Download Dataset annotations. We provide our Sth-com annotation files in the data_split dir. The format is like:

  [
      {
      "id": "54463", # means the sample name
      "action": "opening a book", # means composition
      "verb": "Opening [something]", # means the verb component
      "object": "book" # means the object component
      },
      {
        ...
      },
      {
        ...
      },
  ]

Please kindly download these files to annotation_path.

Finally, the dataset is built successfully.

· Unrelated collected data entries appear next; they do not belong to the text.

/-- ENABLE of a port that is OFF, TRIPPED or in FAULT and clear of its fast channels, DISABLE, SELFTEST of an eligible port and RESTART are
accepted and wait; in effect ENABLE sends CLEAR and awaits a TEL record, DISABLE makes the port OFF (0) with no edge queued, SELFTEST of
an idle linked port makes it 7 with result 0, RESTART of an enabled link makes it 1. A link start done within 60 ns of delay and with all
six comparators good makes the port 2, or 4 while a trip of it stands, with its LEG_DELAY and result; a longer delay or a failed
comparator FAULT (5) with cause 0x11 or 0x10. A start that has not ended after 5 ms is FAULT with cause 0x12. A lost link makes it 6,
sends TRIP and stays silent for 10 µs; a signal that returns after that makes it 1, one that returns before waits for its end. -/
def Obligations.LegCommandsAndLinksFollowTheirPort : Prop :=
  (∀ (s : State) (src : Src) (port : Fin 20), Open s src →
    (s.dev.legState port ∈ [0, 4, 5] → s.dev.fastClear port = true →
      Answers (.legEnable src port) s (fun t => s.Queued t src (Obj.LEG_COMMAND port) 1)) ∧
    Answers (.legDisable src port) s (fun t => s.Queued t src (Obj.LEG_COMMAND port) 2) ∧
    (s.dev.testEligible port = true → Answers (.legSelftest src port) s (fun t => s.Queued t src (Obj.LEG_COMMAND port) 3)) ∧
    Answers (.legRestart src port) s (fun t => s.Queued t src (Obj.LEG_COMMAND port) 4)) ∧
  (∀ (d : Dev) (m : Mem) (port : Fin 20),
    let e := fun v => (d.after m (Obj.LEG_COMMAND port) v).1
    (d.legState port ∈ [0, 4, 5] → d.fastClear port = true → d.legSends port = true →
      (∃ crc, Emit.legCmd port 0x20 0 crc ∈ (e 1).emitted) ∧ (e 1).legs = upd (fun l => { l with clearing := true, off := false }) d.legs port ∧
      ∀ k, (e 1).obj k = d.obj k) ∧
    ((e 2).legState port = 0 ∧ (e 2).legs = upd (fun l => { l with off := true, queue := [], clearing := false, test := none }) d.legs port ∧
      ∀ k, k ≠ Obj.LEG_STATE port → (e 2).obj k = d.obj k) ∧
    (d.testEligible port = true → (d.leg port).linked = true → (d.leg port).queue = [] → (d.leg port).state = 0 → (d.leg port).test = none →
      d.legState port ∈ [0, 2, 4, 5] → (e 3).legState port = 7 ∧ (e 3).obj (Obj.LEG_SELFTEST_RESULT port) = 0 ∧
      ∀ k, k ≠ Obj.LEG_STATE port → k ≠ Obj.LEG_SELFTEST_RESULT port → (e 3).obj k = d.obj k) ∧
    (d.objB (Obj.LINK_ENABLE port) = true → d.cycling = true → (e 4).legState port = 1 ∧ ∀ k, k ≠ Obj.LEG_STATE port → (e 4).obj k = d.obj k)) ∧
  (∀ (s : State) (port : Fin 20) (rt : BitVec 16) (pass : BitVec 6), (s.dev.leg port).starting = true →
    let back := if (s.dev.leg port).discard then 4 else 2
    let delay := (rt.toNat - 40) / 2
    (delay ≤ 60 → pass.toNat = 63 → Answers (.legLinkStartDone port rt pass) s (fun t => t.dev.latched 0x93 = true ∧ t.dev.latched 0x95 = true ∧
      s.Sets t [(Obj.LEG_DELAY port, delay), (Obj.LEG_SELFTEST_RESULT port, 191), (Obj.LEG_STATE port, back)])) ∧
    (60 < delay → Answers (.legLinkStartDone port rt pass) s (fun t => t.dev.latched 0x92 = true ∧
      s.Sets t [(Obj.LEG_DELAY port, delay), (Obj.LEG_STATE port, 5), (Obj.LEG_FAULT_CAUSE port, 0x11)])) ∧
    (delay ≤ 60 → pass.toNat ≠ 63 → Answers (.legLinkStartDone port rt pass) s (fun t => t.dev.latched 0x92 = true ∧
      s.Sets t [(Obj.LEG_DELAY port, delay), (Obj.LEG_SELFTEST_RESULT port, pass.toNat + 128), (Obj.LEG_STATE port, 5),
        (Obj.LEG_FAULT_CAUSE port, 0x10)])) ∧
    ((s.dev.leg port).startAt + 5000000 ≤ s.dev.now →
      Answers (.legStartTimeout port) s (fun t => t.dev.latched 0x92 = true ∧ s.Sets t [(Obj.LEG_STATE port, 5), (Obj.LEG_FAULT_CAUSE port, 0x12)])) ∧
    (s.dev.now < (s.dev.leg port).startAt + 5000000 →
      Answers (.legStartTimeout port) s (fun t => s.Same t ∧ t.dev.legs = s.dev.legs))) ∧
  (∀ (s : State) (port : Fin 20), s.dev.objB (Obj.LINK_ENABLE port) = true → (s.dev.leg port).lost = false → s.dev.cycling = true →
    Answers (.legLinkLoss port) s (fun t => s.Sets t [(Obj.LEG_STATE port, 6)] ∧ t.dev.latched 0x93 = true ∧ (t.dev.leg port).linked = false ∧
      (t.dev.leg port).silentTo = s.dev.now + 10000 ∧ (s.dev.legSends port = true → Emit.legTrip port ∈ t.dev.emitted))) ∧
  (∀ (s : State) (port : Fin 20), (s.dev.leg port).lost = true →
    ((s.dev.leg port).silentTo ≤ s.dev.now → s.dev.objB (Obj.LINK_ENABLE port) = true → s.dev.cycling = true →
      Answers (.legSignalReturn port) s (fun t => s.Puts t [(Obj.LEG_STATE port, 1)] ∧ (t.dev.leg port).starting = true)) ∧
    (s.dev.now < (s.dev.leg port).silentTo → Answers (.legSignalReturn port) s (fun t => s.Same t ∧ (t.dev.leg port).signal = true)))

The structure looks like:
- annotation_path
  - data_split
    - generalized
      
      train_pairs.json
      
      val_pairs.json
      
      test_pairs.json
- frame_path
  - 0
    - 000001.jpg
    - 000002.jpg
    - ......
  - 1
    - 000001.jpg
    - 000002.jpg
    - ......
  - ......

🚀 Train and test

🔔 Now take the dir codes as the project root.

Before running

Prepare the word embedding models. We recommend following Compcos to download the word embedding models.
You should modify the paths :

(For example, running C2C_vanilla, TSM-18 as the backbone.)
1. dataset_path in ./config/c2c_vanilla_tsm.yml
2. save_path in ./config/c2c_vanilla_tsm.yml
3. The code line: t=fasttext.load_model('YOUR_PATH/cc.en.300.bin') in models/vm_models/word_embedding.py

Train

Train a model with the command:

CUDA_VISIBLE_DEVICES=YOUR_GPU_INDEXEX python train.py --config config/c2c_vm/c2c_vanilla_tsm.yml

Test

For the test, imagine you have trained your model and set the log dir as YOUR_LOG_PATH.

Then, you can test it using:

CUDA_VISIBLE_DEVICES=YOUR_GPU_INDEXEX python test_for_models.py --logpath YOUR_LOG_PATH

📝 TODO List

Add training codes for VM+word embedding paradigm.
Add training codes from VLM paradigm.